Antes de la crisis, hacía falta un aumento anual del crédito de un 10-15% para que el PIB nominal creciera un 5%
¿Quiere esto decir que tenemos que decidir entre estancamiento secular (por falta de crédito) o mayor crecimiento basado en deuda pero con el efecto colateral de crisis financieras periódicas? Según Turner, no, porque en principio no necesitamos tanto crédito para crecer. El problema que tenemos ahora es que mucho del crédito no va destinado a generar demanda o actividad productiva. La gran mayoría va destinado al sector inmobiliario, tanto residencial como comercial. También aquí las cifras son llamativas. Solo el 14% de todo el crédito que se otorga en Reino Unido va a parar a actividades que no tienen que ver con el sector inmobiliario, y es muy probable que la cifra sea muy parecida en otros países desarrollados. Volviendo a nuestro símil, este crédito no crea músculo o neuronas, más bien grasa que atrofia.
El diablo pintado de rojo
Esto nos lleva al tercer problema del sector financiero: la desigualdad. Esta no viene tanto por el hecho de que los salarios en el sector financiero son un 50% más altos que en otras profesiones con mismos niveles de cualificación, que también, sino porque la evidencia demuestra que cuando alguien compra una casa acentúa todavía más su estatus social. La persona pudiente va a tener más recursos para poder comprar en una zona más cara y a un tipo de interés más bajo, mientras que alguien de clase media-baja no va a tener esa oportunidad. Además, cuando llega una recesión es muy probable que pierda su trabajo y tenga que vender la casa, haciéndose más pobre. En cambio, la persona más rica tendrá más probabilidades de capear el temporal o incluso aprovechar la bajada de precios para invertir y así aumentar su patrimonio.

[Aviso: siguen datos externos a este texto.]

/-- The state with an entry FREE (R85). -/
def State.freeEntry (s : State) (c : Nat) : State :=
  { s with ctx := { s.ctx with table := NMap.erase s.ctx.table c } }

/-- The state with an entry, where it is not FREE, changed. -/
def State.updEntry (s : State) (c : Nat) (f : Entry → Entry) : State :=
  match s.entry c with
  | some e => s.setEntry c (f e)
  | none => s

/-- The entries of a tenant, ascending by index. -/
def State.entriesOf (s : State) (tag : Tag) : List (Nat × Entry) := s.ctx.table.filter fun p => p.2.tenant == tag

/-- Whether slot `k` is in the tenant's slot mask (R94). -/
def State.ownsSlot (s : State) (i : Fin 64) (k : Nat) : Bool :=
  match (s.ten i).env with
  | some e => e.slotMask.getLsbD k
  | none => false

/-- The tenant whose mask holds a sett slot: unique by R188. -/
def State.slotTenant (s : State) (k : Nat) : Option (Fin 64) := tenantIdxs.find? fun i => s.ownsSlot i k

/-- The sett slots of a tenant, ascending. -/
def State.settSlots (s : State) (i : Fin 64) : List Nat :=
  (List.range 16).filter fun k => s.ownsSlot i k && decide ((s.slot k).kind = .sett)

/-- Every used slot of a tenant, ascending. -/
def State.usedSlots (s : State) (i : Fin 64) : List Nat :=
  (List.range 16).filter fun k => s.ownsSlot i k && decide ((s.slot k).kind ≠ .unused)

/-- The live rows of a slot, sett or replica set (R102, R352). -/
def SlotS.rows (sl : SlotS) : List Row :=
  match sl.kind with
  | .sett => sl.sett.rows
  | .replica => sl.rep.rows
  | .unused => []

/-- This instance's own rank, or its position in the member list (R102, R352). -/
def SlotS.ownRank (sl : SlotS) : Nat :=
  match sl.kind with
  | .replica => sl.rep.index
  | _ => sl.sett.rank

/-- The planned data capacity D_s (R96). -/
def SlotS.dcap (sl : SlotS) : Nat :=
  match sl.kind with
  | .sett => match sl.sett.rows[sl.sett.rank]? with | some r => r.dcap | none => 0
  | .replica => sl.rep.dcap
  | .unused => 0

/-- The rank whose row holds an address. -/
def SlotS.rankOf (sl : SlotS) (a : Addr) : Option Nat := sl.rows.findIdx? fun r => r.addr == a

/-- The status of a rank (R121). -/
def SlotS.rankSt (sl : SlotS) (r : Nat) : RankSt := sl.ranks.getD r .present

/-- Whether a tenant has a sealed epoch: its vote state is not NONE (R212, R221). -/
def TenantS.sealed (t : TenantS) : Bool := t.commit.vstate != .none && !t.rs.first && !t.rs.joiner

/-- The vote state MNL_EC_STATUS shows (R221): NONE until the member's first seal is applied, its seal vote included. -/
def TenantS.vstateShown (t : TenantS) : VState := if t.rs.first || t.rs.joiner then .none else t.commit.vstate

/-! ## The span, the directory and the digest table (R39, R40, R302) -/

/-- Span base, in bytes. -/
def State.spanBase (s : State) : Nat := s.cfg.inst.spanBase * 2 ^ 30

/-- Span length, in bytes. -/
def State.spanLen (s : State) : Nat := s.cfg.inst.spanLen * 2 ^ 30

/-- The directory follows the span and is 1/1024 of it. -/
def State.dirBase (s : State) : Nat := s.spanBase + s.spanLen

/-- Directory length, in bytes. -/
def State.dirLen (s : State) : Nat := s.spanLen / 1024

/-- Base of the digest table. -/
def State.dgBase (s : State) : Nat := s.cfg.inst.dgBase

/-- Length of the digest table: one 8-byte word for each panel. -/
def State.dgLen (s : State) : Nat := s.spanLen / 512

/-- Whether an address lies in the span. -/
def State.inSpan (s : State) (a : Nat) : Bool := decide (s.spanBase ≤ a) && decide (a < s.spanBase + s.spanLen)

/-- Whether an address lies in the directory. -/
def State.inDir (s : State) (a : Nat) : Bool := decide (s.dirBase ≤ a) && decide (a < s.dirBase + s.dirLen)

/-- Bytes of the stack. -/
def State.bytesAt (s : State) (a n : Nat) : List Byte := Mem.readN Config.stackBytes s.mem a n

/-- The state with bytes written to the stack. -/
def State.putBytes (s : State) (a : Nat) (bs : List Byte) : State :=
  { s with mem := Mem.writeN Config.stackBytes s.mem a bs }

/-- A directory record (R40). -/
structure DirRec where
  ctx : Nat
  v : Bool
  priv : Bool
  c : Bool
  n : Bool
  d : Bool
  att : Byte
  deriving DecidableEq, Repr, Inhabited

/-- The fields of a record word (R40). -/
def dirRecOf (w : Nat) : DirRec :=
  { ctx := w % 65536, v := w.testBit 16, priv := w.testBit 17, c := w.testBit 18, n := w.testBit 19, d := w.testBit 20,
    att := BitVec.ofNat 8 (w / 2 ^ 21) }

/-- One bit of a word. -/
def bit (b : Bool) (i : Nat) : Nat := if b then 2 ^ i else 0

/-- The word of a record (R40). -/
def DirRec.word (r : DirRec) : Nat :=
  r.ctx % 65536 + bit r.v 16 + bit r.priv 17 + bit r.c 18 + bit r.n 19 + bit r.d 20 + r.att.toNat * 2 ^ 21

/-- The address of the record of the panel that holds an address of the span (R40). -/
def State.dirAddr (s : State) (a : Nat) : Nat := s.dirBase + 4 * ((a - s.spanBase) / 4096)

/-- The record of the panel holding an address (R40). -/
def State.dirRec (s : State) (a : Nat) : DirRec := dirRecOf (leNat (s.bytesAt (s.dirAddr a) 4))

/-- The state with a record written: the lookaside is updated in the same operation and never stale (R42). -/
def State.setDir (s : State) (a : Nat) (r : DirRec) : State := s.putBytes (s.dirAddr a) (leBytes 4 r.word)

/-- The tenant a record belongs to: the tenant of the entry its CTX names, or, for a parity copy, of the sett slot its
CTX names (R43, R114). -/
def State.recTenant (s : State) (r : DirRec) : Option (Fin 64) :=
  if r.v then
    match s.entry r.ctx with
    | some e => s.tenantOf e.tenant
    | none => none
  else if r.priv then s.slotTenant r.ctx else none

/-- Whether a record is current: N or D set by its tenant's open attempt (R43). -/
def State.recCurrent (s : State) (r : DirRec) : Bool :=
  match s.recTenant r with
  | some i => (r.n || r.d) && (s.ten i).commit.isOpen && r.att == (s.ten i).commit.att
  | none => false

/-- A record folded by the outcome of its closed attempt (R43). A LOADING entry's D marks a panel that has arrived, and
stays until the seal (R283, R287). A D mark of a closed attempt clears with it (DEDUCED,
log entry 14). -/
def State.fold (s : State) (r : DirRec) : DirRec :=
  let filling : Bool := r.v && (match s.entry r.ctx with | some e => e.state == .loading | none => false)
  if !(r.n || r.d) || filling || s.recCurrent r then r
  else
    match s.recTenant r with
    | none => r
    | some i =>
      let committed := (s.ten i).commit.outcomes.getLsbD r.att.toNat
      { r with c := if r.n && committed then !r.c else r.c, n := false, d := false }

/-- The folded record of the panel holding an address. -/
def State.dirFolded (s : State) (a : Nat) : DirRec := s.fold (s.dirRec a)

/-- The address of panel `i` of a region in bank β (R41, R84). -/
def Entry.panelAddr (e : Entry) (i : Nat) (bank : Bool) : Nat :=
  4096 * (e.basep + i + (if bank then e.lenp else 0))

/-- The folded record that steers panel `i` of a region. -/
def State.panelRec (s : State) (e : Entry) (i : Nat) : DirRec := s.dirFolded (e.panelAddr i false)

/-- The bank a read of panel `i` is steered to (R43). -/
def State.steer (s : State) (e : Entry) (i : Nat) : Bool :=
  let r := s.panelRec e i
  if r.n && s.recCurrent r then !r.c else r.c

/-- The committed bytes of panel `i` of a region: bank C (R43). -/
def State.bankC (s : State) (e : Entry) (i : Nat) : List Byte :=
  s.bytesAt (e.panelAddr i (s.panelRec e i).c) 4096

/-- The address of parity panel `e` of a slot, copy by number (R114). -/
def State.parityAddr (s : State) (d : SettDesc) (e : Nat) (copy : Bool) : Nat :=
  s.spanBase + 4096 * (d.pbase + e + (if copy then d.q else 0))

/-- The folded record that steers the copies of a parity panel (R114). -/
def State.parityRec (s : State) (d : SettDesc) (e : Nat) : DirRec := s.dirFolded (s.parityAddr d e false)

/-- The address of the kept digest of the panel holding an address of the span (R302). -/
def State.dgAddr (s : State) (a : Nat) : Nat := s.dgBase + 8 * ((a - s.spanBase) / 4096)

/-- The kept digest of the panel at an address (R302). -/
def State.kept (s : State) (a : Nat) : Word := BitVec.ofNat 64 (leNat (s.bytesAt (s.dgAddr a) 8))

/-- The state with a kept digest written. -/
def State.setKept (s : State) (a : Nat) (d : Word) : State := s.putBytes (s.dgAddr a) (leBytes 8 d.toNat)

/-- Whether a read of the panel at an address agrees with its kept digest (R304). -/
def State.digestOk (s : State) (a : Nat) : Bool := pd (s.bytesAt a 4096) == s.kept a

/-- Whether a range of the stack lies outside the span, the directory and the digest table (R303). -/
def State.clearOfSpan (s : State) (a n : Nat) : Bool :=
  let apart (b m : Nat) : Bool := decide (a + n ≤ b) || decide (b + m ≤ a) || decide (m = 0)
  decide (a + n ≤ Config.stackBytes) && apart s.spanBase s.spanLen && apart s.dirBase s.dirLen && apart s.dgBase s.dgLen

/-! ## Stripe geometry of a slot (R110 to R113, R118) -/

/-- The tenant's open attempt, as a test. -/
def State.attemptOpen (s : State) (i : Fin 64) : Bool := (s.ten i).commit.isOpen

/-- Whether the position of a stripe is unavailable: its rank is LOST or REPLACING (R121). -/
def unavailable (sl : SlotS) (st pos : Nat) : Bool :=
  let d := sl.sett
  sl.rankSt (rankAt d.k d.m (st % settN d) pos) != .present

/-- Unavailable real positions of a stripe (R118). -/
def lostPositions (sl : SlotS) (st : Nat) : List Nat :=
  (List.range (settN sl.sett)).filter fun p => realPos sl.sett st p && unavailable sl st p

/-- Whether some stripe of the slot has more than m unavailable real positions (R118, R122). Which data columns are
virtual depends on the cycle only through each rank's DCAP, so it is enough to look at the cycles where a DCAP ends,
and at the first. -/
def someStripeLost (sl : SlotS) : Bool :=
  let d := sl.sett
  let c := cycles d
  let probe := (0 :: d.rows.flatMap fun r => [r.dcap / max 1 d.k, r.dcap / max 1 d.k + 1, r.dcap / max 1 d.k - 1]).filter (· < c)
  probe.any fun q => (List.range (settN d)).any fun u => decide (d.m < (lostPositions sl (q * settN d + u)).length)

/-! ## Responses on the network side (R35) -/

/-- The state with a response given. -/
def State.respond (s : State) (id : BitVec 10) (st : NsStatus) (cause : BitVec 4) (data : Line) : State :=
  { s with gate := { s.gate with ns := s.gate.ns ++ [{ id := id, status := st, cause := cause, data := data }] } }

/-- OK without data. -/
def State.ok (s : State) (id : BitVec 10) : State := s.respond id .ok 0 0

/-! ## Frames (R60, R66, R73) -/

/-- Whether the instance may inject anything but STATUS_REPLY: configured, in service, neither its endpoint nor itself
in reset (R62, R324, R349). -/
def State.mayInject (s : State) : Bool := s.configured && decide (s.flt.mode = .normal)

/-- The subtype of a CTRL frame. -/
def OutFrame.subtype (f : OutFrame) : Nat := f.t.toNat % 256

/-- Whether a frame is a STATUS_REPLY (R338). -/
def OutFrame.isStatusReply (f : OutFrame) : Bool := f.typ == 0x70 && f.subtype == 0x07

/-- Whether a frame is a SYNC query (R235). -/
def OutFrame.isSync (f : OutFrame) : Bool := f.typ == 0x70 && f.subtype == 0x03 && f.t.toNat / 256 % 16 == 1

/-- Whether a frame may be formed: nothing in an instance reset, nothing but STATUS_REPLY under dust sheet, nothing but that and SYNC queries for a
tenant this instance is fenced from (R236, R325). -/
def State.mayForm (s : State) (f : OutFrame) : Bool :=
  if f.isStatusReply then s.configured && decide (s.flt.mode ≠ .resetting)
  else
    s.mayInject &&
      (match s.tenantOf f.tenant with
       | some i => (s.ten i).fox.self != .fenced || f.isSync
       | none => true)

/-- The state with a frame formed and waiting on its channel. -/
def State.send (s : State) (f : OutFrame) : State :=
  if !s.mayForm f then s
  else
    match f.vc with
    | .control => { s with ep := { s.ep with ctrlQ := s.ep.ctrlQ ++ [f] } }
    | .skim => { s with ep := { s.ep with skimQ := s.ep.skimQ ++ [f] } }
    | .badger => { s with ep := { s.ep with badgerQ := s.ep.badgerQ ++ [f] } }
    | .setup => s

/-- The state with a frame formed that is not queued again while it waits (R66). -/
def State.sendOnce (s : State) (f : OutFrame) : State :=
  if s.ep.ctrlQ.contains f || s.ep.badgerQ.contains f || s.ep.skimQ.contains f then s else s.send f

/-- The peer and reply kind of a reply: what one pending-reply record holds (R66). -/
def replyKey (f : OutFrame) : Dst × Byte × Tag × Nat :=
  (f.dst, f.typ, f.tenant,
    if f.typ = 0x70 then (if f.subtype = 0x05 then f.t.toNat % 2 ^ 28 else f.t.toNat % 4096)
    else if f.typ = 0x02 then f.t.toNat / 2 ^ 60 else 0)

/-- The state with a reply formed; it overwrites an unsent one of the same peer and kind (R66). -/
def State.sendReply (s : State) (f : OutFrame) : State :=
  if !s.mayForm f then s
  else { s with ep := { s.ep with ctrlQ := (s.ep.ctrlQ.filter fun g => replyKey g != replyKey f) ++ [f] } }

/-- A frame of a tenant with its current generation (R73). -/
def State.frame (s : State) (i : Fin 64) (vc : Vc) (dst : Dst) (typ : Byte) (epoch : Nat) (tr : BitVec 7) (t : Nat)
    (payload : List Byte := []) : OutFrame :=
  { vc := vc, dst := dst, typ := typ, tenant := s.tagOf i, gen := (s.ten i).fox.gen, epoch := epoch, tr := tr,
    t := BitVec.ofNat 64 t, payload := payload }

/-- A CONTROL frame to one member. -/
def State.ctrlTo (s : State) (i : Fin 64) (a : Addr) (typ : Byte) (epoch : Nat) (tr : BitVec 7) (t : Nat)
    (payload : List Byte := []) : OutFrame := s.frame i .control (.member a) typ epoch tr t payload

/-- The state with a message put on the lath (R217). -/
def State.lathSend (s : State) (m : LathMsg) : State := { s with lath := { s.lath with sent := s.lath.sent ++ [m] } }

Todo esto lleva a Turner a concluir que el suministro de crédito y las finanzas son demasiado importantes para dejarlos exclusivamente en manos de agentes económicos privados. Estos han demostrado su obsesión por el ladrillo y eso ha llevado al desastre en EE.UU., Irlanda y España. Para él, la solución está en reforzar la mano pública tanto en la regulación como en la distribución del capital, empezando por establecer desincentivos para invertir en vivienda, pasando por subir las reservas de capital, reducir la posibilidad de apalancamiento en el sector financiero y establecer un impuesto sobre las transacciones financieras, y acabando por la financiación monetaria de la deuda pública para estimular la demanda y la actividad productiva. Para los observadores más liberales esto es hacer un pacto con el diablo, que además en este caso estaría pintado de rojo. Nunca es fácil romper con la ortodoxia de varias décadas. Pero al final hay una ley que nunca cambia: todos los excesos son malos.